1.0 Introduction
Recently I have been involved in creating a solution that guarantees cross-partition uniqueness within a partitioned table consisting multiple child tables. Some people refer to this feature as a global index and there has been some discussion about it in the email thread here. Though the idea is good, the approach sparks a lot of controvercies as the approach changes how partitioned indexes are stored. It basically store all partitioned index together as one and uses TableOid as a key to reference internally. My team and I are experimenting an alternative approach that guarantees cross-partition uniqueness without changing the fundamentals, but before we can do that, we have to understand how uniqueness works in partitioned tables in PG.
2.0 CREATE INDEX Uniqueness Guarantee
PG follows this basic procedure to check uniqueness violations
perform a heap scan on the target child partition table
store the visible tuples into a
BTSpool
structure (spool1) and dead tuples into anotherBTSpool
structure (spool2), so there are 2 BTSpool structures used and spool2 can be NULL if a table has no dead tuples or uniqueness is not required.

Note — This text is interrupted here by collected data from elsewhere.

/-- 41 R77, R78: the entries of the two phases, and that they do nothing in their own phase. -/
def Obligations.PhaseEntriesTakeSnapshots : Prop :=
  ∀ st : Regs,
    (st.phaseStart = 0 → enterUp st =
      { st with ceilGain := st.gain, phaseStart := st.frameIndex, phaseEnd := 0 }) ∧
    (st.phaseStart ≠ 0 → enterUp st = st) ∧
    (st.phaseEnd = 0 → enterDown st =
      { st with floorGain := st.gain, ceilGain := fsub f1 st.ceilGain, phaseEnd := st.frameIndex, phaseStart := 0 }) ∧
    (st.phaseEnd ≠ 0 → enterDown st = st) ∧
    (st.frameIndex ≠ 0 → phase (enterUp st) = .up) ∧
    (st.frameIndex ≠ 0 → (st.phaseEnd ≠ 0 → st.phaseStart = 0) → phase (enterDown st) = .down)

/-- 41 R79, R80: tracking writes the greater of `ceilGain` and `gain`, the lesser of `floorGain` and `gain`, and nothing
else. -/
def Obligations.TrackingKeepsTheExtremes : Prop :=
  ∀ st : Regs, InUnit st.gain → InUnit st.ceilGain → InUnit st.floorGain →
    trackUp st = .ok { st with ceilGain := if st.ceilGain.toNat < st.gain.toNat then st.gain else st.ceilGain } ∧
    trackDown st = .ok { st with floorGain := if st.gain.toNat < st.floorGain.toNat then st.gain else st.floorGain }

/-! The phase selects. -/

/-- 42 R85: with `threshold` = 0 no frame is an UP frame; with `gain` = 0.0 and `threshold` ≥ 1 every frame is, whatever
the envelope. -/
def Obligations.CompressorSelectAtItsExtremes : Prop :=
  ∀ st : Regs, InUnit st.gain → st.envelope.toNat ≤ envelopeCap.toNat →
    (st.threshold = 0 → compSelect st = .ok false) ∧
    (st.gain = 0x0000000000000000#64 → st.threshold ≠ 0 → compSelect st = .ok true)

/-- 43 R91: the Gate opens exactly where the value of the envelope is above the threshold. -/
def Obligations.GateOpensStrictlyAboveTheThreshold : Prop :=
  ∀ st : Regs, isFinite st.envelope = true →
    ∃ up, gateSelect st = .ok up ∧ (up = true ↔ (st.threshold.toNat : ℚ) < value st.envelope)

/-! The per-frame steps. -/

/-- 42 R84: on a legal instance a Compressor frame has no error outcome; what a frame leaves in every field, and its output
sample. -/
def Obligations.CompressorFrameFollowsTheAlgorithm : Prop :=
  (∀ (st : Regs) (s : Sample), Legal st → st.frameIndex.toNat < 2 ^ 64 - 1 → ∃ r, compStep st s = .ok r) ∧
  ∀ (st st' : Regs) (s : Sample) (o : Int), compStep st s = .ok (st', o) →
    ∀ (env : F64), env = fadd (fmul st.exp (toF s.toInt.natAbs)) (fmul (fsub f1 st.exp) st.envelope) →
    st'.mode = st.mode ∧ st'.variant = st.variant ∧ st'.attack = st.attack ∧ st'.release = st.release ∧
    st'.hold = st.hold ∧ st'.threshold = st.threshold ∧ st'.exp = st.exp ∧
    st'.frameIndex = st.frameIndex + 1 ∧ st'.envelope = env ∧ trunc (fmul (toF s.toInt) st'.gain) = .ok o ∧
    (if fltOrdered (fmul env st.gain) (toF st.threshold.toNat) = true then
      st'.phaseStart = (if st.phaseStart = 0 then st.frameIndex + 1 else st.phaseStart) ∧
      st'.phaseEnd = (if st.phaseStart = 0 then 0 else st.phaseEnd) ∧
      st'.floorGain = st.floorGain ∧
      (if st.release = 0 then .ok f1 else
        fmin (fadd st.floorGain (fdiv (toF ((st'.frameIndex.toNat : Int) - st'.phaseStart.toNat))
          (toF st.release.toNat))) f1) = .ok st'.gain ∧
      fmax (if st.phaseStart = 0 then st.gain else st.ceilGain) st'.gain = .ok st'.ceilGain
    else
      st'.phaseEnd = (if st.phaseEnd = 0 then st.frameIndex + 1 else st.phaseEnd) ∧
      st'.phaseStart = (if st.phaseEnd = 0 then 0 else st.phaseStart) ∧
      st'.ceilGain = (if st.phaseEnd = 0 then fsub f1 st.ceilGain else st.ceilGain) ∧
      (if st.attack = 0 then .ok f0 else
        fmax (fsub (fsub f1 (fdiv (toF ((st'.frameIndex.toNat : Int) - st'.phaseEnd.toNat))
          (toF st.attack.toNat))) st'.ceilGain) f0) = .ok st'.gain ∧
      fmin (if st.phaseEnd = 0 then st.gain else st.floorGain) st'.gain = .ok st'.floorGain)

/-- 43 R90: on a legal instance a Gate frame has no error outcome; what a frame leaves in every field, and its output
sample. -/
def Obligations.GateFrameFollowsTheAlgorithm : Prop :=
  (∀ (st : Regs) (s : Sample), Legal st → st.frameIndex.toNat < 2 ^ 64 - 1 → ∃ r, gateStep st s = .ok r) ∧
  ∀ (st st' : Regs) (s : Sample) (o : Int), gateStep st s = .ok (st', o) →
    ∀ (env : F64), env = fadd (fmul st.exp (toF s.toInt.natAbs)) (fmul (fsub f1 st.exp) st.envelope) →
    st'.mode = st.mode ∧ st'.variant = st.variant ∧ st'.attack = st.attack ∧ st'.release = st.release ∧
    st'.hold = st.hold ∧ st'.threshold = st.threshold ∧ st'.exp = st.exp ∧
    st'.frameIndex = st.frameIndex + 1 ∧ st'.envelope = env ∧ trunc (fmul (toF s.toInt) st'.gain) = .ok o ∧
    (if fgtOrdered env (toF st.threshold.toNat) = true then
      st'.phaseStart = (if st.phaseStart = 0 then st.frameIndex + 1 else st.phaseStart) ∧
      st'.phaseEnd = (if st.phaseStart = 0 then 0 else st.phaseEnd) ∧
      st'.floorGain = st.floorGain ∧
      (if st.attack = 0 then .ok f1 else
        fmin (fadd st.floorGain (fdiv (toF ((st'.frameIndex.toNat : Int) - st'.phaseStart.toNat))
          (toF st.attack.toNat))) f1) = .ok st'.gain ∧
      fmax (if st.phaseStart = 0 then st.gain else st.ceilGain) st'.gain = .ok st'.ceilGain
    else
      st'.phaseEnd = (if st.phaseEnd = 0 then st.frameIndex + 1 else st.phaseEnd) ∧
      st'.phaseStart = (if st.phaseEnd = 0 then 0 else st.phaseStart) ∧
      st'.ceilGain = (if st.phaseEnd = 0 then fsub f1 st.ceilGain else st.ceilGain) ∧
      (if (st'.frameIndex.toNat : Int) - st'.phaseEnd.toNat < st.hold.toNat then .ok st.gain
       else if st.release = 0 then .ok f0 else
        fmax (fsub (fsub f1 (fdiv (toF ((st'.frameIndex.toNat : Int) - st'.phaseEnd.toNat - st.hold.toNat))
          (toF st.release.toNat))) st'.ceilGain) f0) = .ok st'.gain ∧
      fmin (if st.phaseEnd = 0 then st.gain else st.floorGain) st'.gain = .ok st'.floorGain)

/-- 42 R89, first two bullets: with timers that are not 0, the first frame after the construction of a Compressor has gain
0.0 and output 0, whatever its sample, and leaves `ceilGain` = 1.0. -/
def Obligations.FirstCompressorFrameIsSilent : Prop :=
  ∀ (a r t : U32) (e : F64) (s : Sample), a ≠ 0 → r ≠ 0 → 0 < e.toNat → InUnit e →
    ∃ st, compStep (construct .comp a r 0 t e) s = .ok (st, 0) ∧ st.gain = 0x0000000000000000#64 ∧
      st.ceilGain = 0x3FF0000000000000#64 ∧ st.floorGain = 0x0000000000000000#64 ∧ st.frameIndex = 1

/-- 42 R89, first bullet: a new Compressor with `threshold` ≥ 1 on silence stays in the UP phase; its gain on frame f is
(f - 1) / `release`, and 1.0 from frame `release` + 1 on. -/
def Obligations.SilentCompressorRampsToOne : Prop :=
  ∀ (a r t : U32) (e : F64) (f : Nat), t ≠ 0 → 0 < e.toNat → InUnit e → 1 ≤ f → f < 2 ^ 64 →
    ∃ st out, frameLoop (construct .comp a r 0 t e) (List.replicate (2 * f) 0x00#8) = .ok (st, out) ∧
      phase st = .up ∧ st.frameIndex.toNat = f ∧ st.phaseStart = 1 ∧
      (f ≤ r.toNat → st.gain = fdiv (toF ((f - 1 : Nat) : Int)) (toF r.toNat)) ∧
      (r.toNat + 1 ≤ f → st.gain = 0x3FF0000000000000#64)

/-- 43 R96, second bullet, on silence: a new Gate stays in the DOWN phase from frame 1 on; its gain stays 1.0 through the
`hold` frames of the hold and is 0.0 from the next frame on. -/
def Obligations.SilentGateHoldsThenCloses : Prop :=
  ∀ (a h r t : U32) (e : F64) (f : Nat), 0 < e.toNat → InUnit e → 1 ≤ f → f < 2 ^ 64 →
    ∃ st out, frameLoop (construct .gate a r h t e) (List.replicate (2 * f) 0x00#8) = .ok (st, out) ∧
      phase st = .down ∧ st.frameIndex.toNat = f ∧ st.phaseEnd = 1 ∧
      (f ≤ h.toNat → st.gain = 0x3FF0000000000000#64) ∧
      (h.toNat + 1 ≤ f → st.gain = 0x0000000000000000#64)

/-! The arithmetic. -/

/-- 00_scope section 4: fadd, fsub, fmul, fdiv and toF on finite operands return the exact result, rounded once to the nearest
binary64, ties to even. That a result of magnitude 2^1024 - 2^970 or more is an infinity is taken from IEEE 754 (log 1,
DEDUCED). -/
def Obligations.ArithmeticIsCorrectlyRounded : Prop :=
  (∀ a b : F64, isFinite a = true → isFinite b = true →
    Rounded (value a + value b) (fadd a b) ∧ Rounded (value a - value b) (fsub a b) ∧
    Rounded (value a * value b) (fmul a b) ∧ (value b ≠ 0 → Rounded (value a / value b) (fdiv a b))) ∧
  (∀ i : Int, Rounded (i : ℚ) (toF i))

A spool structure can be understood as a collection of index tuples.perform sort on spool1 and spool2 if available
the sorting algorithm is equipped with duplicate detection, if two of the same tuples are subsequently sorted together, a duplicate is found and will raise Error here if uniqueness is required.
if no duplicate is found from sorting, PG will build the index tree based on spool1 and spool2
Destroy all the spools when index creation is done
This logic is located in btbuild() function within
src/backend/access/nbtree/nbtsort.c
and is invoked from DefineIndex function in indexcmds.c. btbuild will be called multiple times from DefineIndex depending on the number of active child partition tables.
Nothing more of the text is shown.